═════ Working data
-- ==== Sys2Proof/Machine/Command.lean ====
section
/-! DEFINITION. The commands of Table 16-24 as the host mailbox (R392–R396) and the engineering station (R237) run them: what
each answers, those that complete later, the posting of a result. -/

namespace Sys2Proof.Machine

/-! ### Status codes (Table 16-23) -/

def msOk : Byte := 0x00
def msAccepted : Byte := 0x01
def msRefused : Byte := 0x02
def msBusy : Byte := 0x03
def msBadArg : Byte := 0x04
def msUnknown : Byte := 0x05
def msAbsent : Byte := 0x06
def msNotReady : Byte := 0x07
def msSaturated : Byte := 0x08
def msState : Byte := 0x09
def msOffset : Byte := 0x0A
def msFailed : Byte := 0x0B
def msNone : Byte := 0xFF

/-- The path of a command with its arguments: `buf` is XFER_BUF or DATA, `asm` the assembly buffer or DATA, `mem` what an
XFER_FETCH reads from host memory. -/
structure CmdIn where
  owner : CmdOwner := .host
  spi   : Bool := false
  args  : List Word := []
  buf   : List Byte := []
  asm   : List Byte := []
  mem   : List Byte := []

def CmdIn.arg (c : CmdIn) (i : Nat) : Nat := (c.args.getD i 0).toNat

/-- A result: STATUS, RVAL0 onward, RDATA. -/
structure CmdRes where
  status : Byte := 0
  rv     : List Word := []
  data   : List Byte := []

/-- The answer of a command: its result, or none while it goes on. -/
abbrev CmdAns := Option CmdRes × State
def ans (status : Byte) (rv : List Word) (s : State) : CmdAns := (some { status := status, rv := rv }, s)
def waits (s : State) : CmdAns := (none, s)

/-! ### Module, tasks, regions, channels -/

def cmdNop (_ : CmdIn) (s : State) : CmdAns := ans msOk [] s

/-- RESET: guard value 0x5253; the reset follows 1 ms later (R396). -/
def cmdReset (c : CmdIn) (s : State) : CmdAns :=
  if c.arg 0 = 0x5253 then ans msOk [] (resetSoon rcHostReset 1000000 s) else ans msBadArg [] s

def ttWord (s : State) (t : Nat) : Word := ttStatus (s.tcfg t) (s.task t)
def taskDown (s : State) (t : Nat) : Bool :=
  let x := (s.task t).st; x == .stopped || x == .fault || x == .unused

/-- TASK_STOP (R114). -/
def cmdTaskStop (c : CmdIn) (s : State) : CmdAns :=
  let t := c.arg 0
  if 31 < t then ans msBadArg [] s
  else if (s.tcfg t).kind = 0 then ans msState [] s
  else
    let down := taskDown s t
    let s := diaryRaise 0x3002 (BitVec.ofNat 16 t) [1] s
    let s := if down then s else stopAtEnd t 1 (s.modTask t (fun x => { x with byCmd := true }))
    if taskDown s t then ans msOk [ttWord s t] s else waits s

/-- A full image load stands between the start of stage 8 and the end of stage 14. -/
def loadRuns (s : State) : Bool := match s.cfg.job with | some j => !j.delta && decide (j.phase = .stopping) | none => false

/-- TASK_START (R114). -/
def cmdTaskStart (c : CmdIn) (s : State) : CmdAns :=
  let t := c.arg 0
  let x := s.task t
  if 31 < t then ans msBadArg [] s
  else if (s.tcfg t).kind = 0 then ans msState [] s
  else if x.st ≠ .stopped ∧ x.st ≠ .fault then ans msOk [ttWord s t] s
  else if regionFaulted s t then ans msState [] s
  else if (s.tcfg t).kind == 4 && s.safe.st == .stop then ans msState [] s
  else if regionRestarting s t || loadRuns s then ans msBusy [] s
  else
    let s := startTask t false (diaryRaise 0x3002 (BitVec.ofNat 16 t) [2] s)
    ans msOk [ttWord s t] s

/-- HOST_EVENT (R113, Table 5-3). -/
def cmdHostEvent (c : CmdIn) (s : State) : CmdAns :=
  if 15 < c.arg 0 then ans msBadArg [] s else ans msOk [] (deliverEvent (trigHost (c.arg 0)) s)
══════════
═════ Working data
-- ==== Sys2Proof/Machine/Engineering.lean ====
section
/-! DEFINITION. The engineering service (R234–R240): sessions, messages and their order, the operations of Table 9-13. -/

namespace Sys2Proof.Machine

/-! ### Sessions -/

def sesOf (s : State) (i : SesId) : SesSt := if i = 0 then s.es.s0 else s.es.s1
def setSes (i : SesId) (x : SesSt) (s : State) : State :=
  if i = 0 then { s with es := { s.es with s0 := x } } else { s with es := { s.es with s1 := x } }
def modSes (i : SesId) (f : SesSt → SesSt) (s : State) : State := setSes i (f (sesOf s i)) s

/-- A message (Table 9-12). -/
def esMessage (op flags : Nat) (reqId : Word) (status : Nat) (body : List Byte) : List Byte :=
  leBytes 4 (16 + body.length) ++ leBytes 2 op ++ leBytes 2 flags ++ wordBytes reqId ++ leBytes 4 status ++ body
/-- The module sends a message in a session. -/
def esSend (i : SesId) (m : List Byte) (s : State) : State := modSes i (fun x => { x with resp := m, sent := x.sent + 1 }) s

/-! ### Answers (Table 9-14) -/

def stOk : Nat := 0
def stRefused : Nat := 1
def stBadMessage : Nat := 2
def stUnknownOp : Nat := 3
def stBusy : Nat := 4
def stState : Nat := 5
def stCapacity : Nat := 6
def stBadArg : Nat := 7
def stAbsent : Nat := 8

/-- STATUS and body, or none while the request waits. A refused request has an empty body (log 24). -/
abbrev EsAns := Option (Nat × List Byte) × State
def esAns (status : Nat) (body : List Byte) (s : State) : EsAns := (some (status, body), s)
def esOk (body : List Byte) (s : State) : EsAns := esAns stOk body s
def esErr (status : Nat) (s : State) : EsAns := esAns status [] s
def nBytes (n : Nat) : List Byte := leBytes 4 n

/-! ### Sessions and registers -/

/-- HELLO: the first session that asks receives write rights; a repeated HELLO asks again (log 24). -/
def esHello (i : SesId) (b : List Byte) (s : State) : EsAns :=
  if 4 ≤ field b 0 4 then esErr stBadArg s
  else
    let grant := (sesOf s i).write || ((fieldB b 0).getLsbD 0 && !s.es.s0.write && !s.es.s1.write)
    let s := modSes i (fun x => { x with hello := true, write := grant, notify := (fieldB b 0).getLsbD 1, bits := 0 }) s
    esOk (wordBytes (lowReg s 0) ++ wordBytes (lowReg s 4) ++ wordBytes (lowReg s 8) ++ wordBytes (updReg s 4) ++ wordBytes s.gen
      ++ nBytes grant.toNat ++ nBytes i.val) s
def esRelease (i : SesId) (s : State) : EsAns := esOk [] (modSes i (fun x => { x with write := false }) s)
══════════
═════ Working data
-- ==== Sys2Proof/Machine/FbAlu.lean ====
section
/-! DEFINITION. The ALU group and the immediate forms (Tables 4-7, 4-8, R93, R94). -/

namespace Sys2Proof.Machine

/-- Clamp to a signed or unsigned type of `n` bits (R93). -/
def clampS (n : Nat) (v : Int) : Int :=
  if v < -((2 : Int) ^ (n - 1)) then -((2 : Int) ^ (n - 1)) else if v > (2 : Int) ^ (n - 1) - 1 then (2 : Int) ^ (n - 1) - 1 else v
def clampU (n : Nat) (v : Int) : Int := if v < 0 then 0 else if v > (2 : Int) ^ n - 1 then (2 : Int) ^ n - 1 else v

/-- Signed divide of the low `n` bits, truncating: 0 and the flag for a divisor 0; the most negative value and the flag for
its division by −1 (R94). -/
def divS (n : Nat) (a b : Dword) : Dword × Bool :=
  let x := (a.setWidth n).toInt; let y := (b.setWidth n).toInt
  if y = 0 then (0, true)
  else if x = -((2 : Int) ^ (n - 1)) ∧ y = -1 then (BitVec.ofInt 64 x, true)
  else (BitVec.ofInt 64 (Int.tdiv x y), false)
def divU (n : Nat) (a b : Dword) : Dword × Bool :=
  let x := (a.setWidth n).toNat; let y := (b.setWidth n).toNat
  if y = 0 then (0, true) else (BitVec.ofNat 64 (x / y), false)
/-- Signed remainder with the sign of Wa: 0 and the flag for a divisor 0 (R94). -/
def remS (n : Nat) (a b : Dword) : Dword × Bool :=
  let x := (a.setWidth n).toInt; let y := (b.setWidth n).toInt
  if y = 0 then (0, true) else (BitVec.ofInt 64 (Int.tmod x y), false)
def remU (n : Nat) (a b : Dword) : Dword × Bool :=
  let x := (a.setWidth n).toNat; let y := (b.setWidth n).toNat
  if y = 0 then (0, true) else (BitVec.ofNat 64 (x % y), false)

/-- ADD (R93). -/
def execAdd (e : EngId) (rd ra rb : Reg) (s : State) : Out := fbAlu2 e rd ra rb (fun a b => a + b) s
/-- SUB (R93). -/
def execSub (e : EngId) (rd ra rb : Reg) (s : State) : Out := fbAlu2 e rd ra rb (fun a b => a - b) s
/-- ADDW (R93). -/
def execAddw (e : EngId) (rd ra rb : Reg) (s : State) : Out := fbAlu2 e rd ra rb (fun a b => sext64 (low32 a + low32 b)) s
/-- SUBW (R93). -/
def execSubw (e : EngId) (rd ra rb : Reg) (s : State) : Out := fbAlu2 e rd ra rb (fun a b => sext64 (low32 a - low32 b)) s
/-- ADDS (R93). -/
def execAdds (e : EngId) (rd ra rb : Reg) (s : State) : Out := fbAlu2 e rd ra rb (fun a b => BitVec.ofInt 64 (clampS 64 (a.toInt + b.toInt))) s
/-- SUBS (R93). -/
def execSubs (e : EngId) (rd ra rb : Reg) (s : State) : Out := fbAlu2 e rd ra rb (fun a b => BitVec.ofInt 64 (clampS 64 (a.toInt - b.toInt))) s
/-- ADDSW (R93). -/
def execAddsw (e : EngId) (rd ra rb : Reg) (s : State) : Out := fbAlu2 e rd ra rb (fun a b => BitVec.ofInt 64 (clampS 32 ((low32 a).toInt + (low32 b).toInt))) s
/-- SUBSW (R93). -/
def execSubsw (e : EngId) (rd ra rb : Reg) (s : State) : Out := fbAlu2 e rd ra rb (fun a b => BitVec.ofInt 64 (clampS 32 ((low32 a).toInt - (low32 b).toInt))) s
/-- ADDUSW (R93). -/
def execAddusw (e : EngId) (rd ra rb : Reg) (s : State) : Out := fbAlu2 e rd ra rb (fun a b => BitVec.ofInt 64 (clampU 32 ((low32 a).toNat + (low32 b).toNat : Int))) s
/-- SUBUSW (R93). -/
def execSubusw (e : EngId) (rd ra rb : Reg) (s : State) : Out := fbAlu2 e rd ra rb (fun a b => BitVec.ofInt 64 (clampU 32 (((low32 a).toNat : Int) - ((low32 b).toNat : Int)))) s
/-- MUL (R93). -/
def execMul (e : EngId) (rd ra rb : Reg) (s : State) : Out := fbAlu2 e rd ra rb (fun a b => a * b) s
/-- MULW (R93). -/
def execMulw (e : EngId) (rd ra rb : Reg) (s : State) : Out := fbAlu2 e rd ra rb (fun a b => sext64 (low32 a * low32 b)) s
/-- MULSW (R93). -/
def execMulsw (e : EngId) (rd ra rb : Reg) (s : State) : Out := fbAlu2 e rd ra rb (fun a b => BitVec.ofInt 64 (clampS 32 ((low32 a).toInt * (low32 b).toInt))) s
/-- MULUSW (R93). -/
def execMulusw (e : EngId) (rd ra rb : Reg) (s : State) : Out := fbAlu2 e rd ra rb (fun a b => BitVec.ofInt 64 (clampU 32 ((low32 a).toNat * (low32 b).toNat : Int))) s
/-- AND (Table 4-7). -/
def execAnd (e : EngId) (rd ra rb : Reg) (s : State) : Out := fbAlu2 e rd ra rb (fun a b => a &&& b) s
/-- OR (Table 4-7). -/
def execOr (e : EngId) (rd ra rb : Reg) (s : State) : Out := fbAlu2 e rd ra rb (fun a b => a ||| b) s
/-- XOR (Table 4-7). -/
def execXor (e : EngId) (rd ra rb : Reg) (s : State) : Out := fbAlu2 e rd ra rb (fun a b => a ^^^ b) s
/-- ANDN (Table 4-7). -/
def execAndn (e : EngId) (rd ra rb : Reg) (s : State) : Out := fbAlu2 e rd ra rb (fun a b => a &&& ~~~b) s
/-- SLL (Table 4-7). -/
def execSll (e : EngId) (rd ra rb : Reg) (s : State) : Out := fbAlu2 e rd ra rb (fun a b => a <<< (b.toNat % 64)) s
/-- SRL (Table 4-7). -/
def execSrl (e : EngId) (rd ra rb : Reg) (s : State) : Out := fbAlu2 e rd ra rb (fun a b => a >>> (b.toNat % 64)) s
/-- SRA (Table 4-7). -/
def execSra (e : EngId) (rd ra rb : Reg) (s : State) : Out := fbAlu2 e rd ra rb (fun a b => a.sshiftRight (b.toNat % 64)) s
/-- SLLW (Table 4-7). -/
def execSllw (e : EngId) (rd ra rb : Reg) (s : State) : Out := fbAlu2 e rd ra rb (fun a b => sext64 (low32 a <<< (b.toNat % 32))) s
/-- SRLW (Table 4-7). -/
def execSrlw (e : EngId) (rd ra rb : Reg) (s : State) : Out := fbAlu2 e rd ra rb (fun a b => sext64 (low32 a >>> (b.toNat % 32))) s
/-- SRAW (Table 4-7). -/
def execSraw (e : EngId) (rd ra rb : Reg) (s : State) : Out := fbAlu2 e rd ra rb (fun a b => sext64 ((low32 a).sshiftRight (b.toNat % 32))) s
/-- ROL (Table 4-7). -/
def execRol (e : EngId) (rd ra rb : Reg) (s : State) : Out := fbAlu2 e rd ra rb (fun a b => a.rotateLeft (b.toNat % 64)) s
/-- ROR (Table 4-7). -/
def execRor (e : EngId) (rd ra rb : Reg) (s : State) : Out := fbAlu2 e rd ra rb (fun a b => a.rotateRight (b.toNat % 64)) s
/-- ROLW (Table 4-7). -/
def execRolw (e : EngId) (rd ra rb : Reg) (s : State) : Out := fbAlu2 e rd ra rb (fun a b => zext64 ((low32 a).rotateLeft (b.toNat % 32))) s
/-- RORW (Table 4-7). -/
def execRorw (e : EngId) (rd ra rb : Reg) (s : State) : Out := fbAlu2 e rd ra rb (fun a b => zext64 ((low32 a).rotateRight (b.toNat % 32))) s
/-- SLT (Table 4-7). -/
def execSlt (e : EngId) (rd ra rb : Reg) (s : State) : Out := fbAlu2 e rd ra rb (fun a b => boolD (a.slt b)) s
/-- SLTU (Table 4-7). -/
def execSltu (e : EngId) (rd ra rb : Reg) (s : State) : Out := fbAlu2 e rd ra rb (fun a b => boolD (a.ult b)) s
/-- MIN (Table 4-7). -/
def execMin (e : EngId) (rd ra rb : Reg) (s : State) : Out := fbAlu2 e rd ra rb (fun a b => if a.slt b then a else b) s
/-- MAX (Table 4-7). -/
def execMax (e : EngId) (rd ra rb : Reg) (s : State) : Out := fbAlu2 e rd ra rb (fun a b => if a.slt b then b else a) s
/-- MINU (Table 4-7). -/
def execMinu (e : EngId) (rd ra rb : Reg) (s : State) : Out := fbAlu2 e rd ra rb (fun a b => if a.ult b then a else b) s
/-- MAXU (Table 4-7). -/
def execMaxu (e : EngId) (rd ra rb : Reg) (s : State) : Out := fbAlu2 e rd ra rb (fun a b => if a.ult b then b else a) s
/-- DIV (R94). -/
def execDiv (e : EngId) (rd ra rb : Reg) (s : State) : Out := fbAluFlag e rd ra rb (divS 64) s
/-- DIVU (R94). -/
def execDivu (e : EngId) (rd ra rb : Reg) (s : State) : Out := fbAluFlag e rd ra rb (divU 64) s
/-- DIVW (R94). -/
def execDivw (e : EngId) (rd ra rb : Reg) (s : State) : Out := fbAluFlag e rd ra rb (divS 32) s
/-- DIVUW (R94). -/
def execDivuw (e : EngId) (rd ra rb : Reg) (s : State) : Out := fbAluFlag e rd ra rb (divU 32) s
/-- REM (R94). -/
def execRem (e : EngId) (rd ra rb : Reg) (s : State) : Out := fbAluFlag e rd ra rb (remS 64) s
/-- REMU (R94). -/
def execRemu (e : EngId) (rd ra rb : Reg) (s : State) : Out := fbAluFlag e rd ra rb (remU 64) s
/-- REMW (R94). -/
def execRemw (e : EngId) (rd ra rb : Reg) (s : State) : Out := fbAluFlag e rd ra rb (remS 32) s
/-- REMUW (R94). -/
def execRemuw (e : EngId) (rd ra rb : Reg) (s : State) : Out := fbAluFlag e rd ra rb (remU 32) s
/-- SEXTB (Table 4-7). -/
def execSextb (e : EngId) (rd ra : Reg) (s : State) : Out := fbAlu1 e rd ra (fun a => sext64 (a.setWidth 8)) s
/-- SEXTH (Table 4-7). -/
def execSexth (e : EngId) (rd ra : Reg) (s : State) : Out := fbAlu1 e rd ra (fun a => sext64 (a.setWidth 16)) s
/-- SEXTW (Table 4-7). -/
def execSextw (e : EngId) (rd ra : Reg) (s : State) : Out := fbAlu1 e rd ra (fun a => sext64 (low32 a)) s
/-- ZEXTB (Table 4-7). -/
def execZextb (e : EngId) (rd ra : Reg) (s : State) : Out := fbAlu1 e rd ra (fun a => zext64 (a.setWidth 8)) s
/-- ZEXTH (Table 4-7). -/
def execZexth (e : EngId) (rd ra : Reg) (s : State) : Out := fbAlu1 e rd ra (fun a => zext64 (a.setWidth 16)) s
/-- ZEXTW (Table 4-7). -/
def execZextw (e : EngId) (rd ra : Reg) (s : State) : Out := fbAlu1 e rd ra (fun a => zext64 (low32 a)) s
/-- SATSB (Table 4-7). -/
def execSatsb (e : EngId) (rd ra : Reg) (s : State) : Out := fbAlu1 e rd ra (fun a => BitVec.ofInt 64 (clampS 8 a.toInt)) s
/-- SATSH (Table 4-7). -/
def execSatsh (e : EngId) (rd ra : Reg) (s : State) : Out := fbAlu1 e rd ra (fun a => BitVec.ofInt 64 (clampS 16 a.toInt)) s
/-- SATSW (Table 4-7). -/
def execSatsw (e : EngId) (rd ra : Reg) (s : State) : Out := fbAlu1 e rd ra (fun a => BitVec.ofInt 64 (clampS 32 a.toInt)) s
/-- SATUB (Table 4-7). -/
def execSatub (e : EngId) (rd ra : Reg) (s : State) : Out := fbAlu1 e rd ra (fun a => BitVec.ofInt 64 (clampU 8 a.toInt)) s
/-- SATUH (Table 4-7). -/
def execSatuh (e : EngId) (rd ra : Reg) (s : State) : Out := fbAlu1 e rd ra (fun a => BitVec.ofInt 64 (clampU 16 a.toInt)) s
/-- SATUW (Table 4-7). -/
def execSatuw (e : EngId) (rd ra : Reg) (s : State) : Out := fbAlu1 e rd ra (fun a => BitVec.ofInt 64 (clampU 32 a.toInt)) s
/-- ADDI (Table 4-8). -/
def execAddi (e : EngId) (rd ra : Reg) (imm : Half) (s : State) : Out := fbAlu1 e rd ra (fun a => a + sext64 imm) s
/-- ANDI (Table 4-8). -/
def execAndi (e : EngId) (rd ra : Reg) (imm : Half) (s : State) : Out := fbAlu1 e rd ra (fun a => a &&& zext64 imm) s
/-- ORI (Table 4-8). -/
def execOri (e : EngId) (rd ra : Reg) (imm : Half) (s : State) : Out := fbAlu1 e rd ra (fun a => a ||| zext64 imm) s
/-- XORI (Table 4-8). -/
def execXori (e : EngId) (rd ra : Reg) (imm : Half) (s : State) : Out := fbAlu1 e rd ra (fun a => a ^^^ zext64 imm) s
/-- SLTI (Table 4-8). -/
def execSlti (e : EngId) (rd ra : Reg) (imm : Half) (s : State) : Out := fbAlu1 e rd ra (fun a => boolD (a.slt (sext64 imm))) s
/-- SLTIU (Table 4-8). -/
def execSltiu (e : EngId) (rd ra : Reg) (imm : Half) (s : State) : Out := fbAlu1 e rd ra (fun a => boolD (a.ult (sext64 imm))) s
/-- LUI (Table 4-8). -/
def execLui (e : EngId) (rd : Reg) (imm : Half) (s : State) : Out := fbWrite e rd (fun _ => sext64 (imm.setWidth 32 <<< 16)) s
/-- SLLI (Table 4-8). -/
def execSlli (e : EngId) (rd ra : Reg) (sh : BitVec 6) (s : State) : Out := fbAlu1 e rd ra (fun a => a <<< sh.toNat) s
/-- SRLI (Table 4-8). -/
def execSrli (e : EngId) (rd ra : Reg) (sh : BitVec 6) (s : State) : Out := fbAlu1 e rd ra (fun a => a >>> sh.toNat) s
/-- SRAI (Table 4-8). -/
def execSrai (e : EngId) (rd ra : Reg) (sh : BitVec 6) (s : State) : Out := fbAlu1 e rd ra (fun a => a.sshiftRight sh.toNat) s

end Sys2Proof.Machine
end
══════════
The answer must consist of each line from the entries that contains the string "Dword".

def divS (n : Nat) (a b : Dword) : Dword × Bool :=
def divU (n : Nat) (a b : Dword) : Dword × Bool :=
def remS (n : Nat) (a b : Dword) : Dword × Bool :=
def remU (n : Nat) (a b : Dword) : Dword × Bool :=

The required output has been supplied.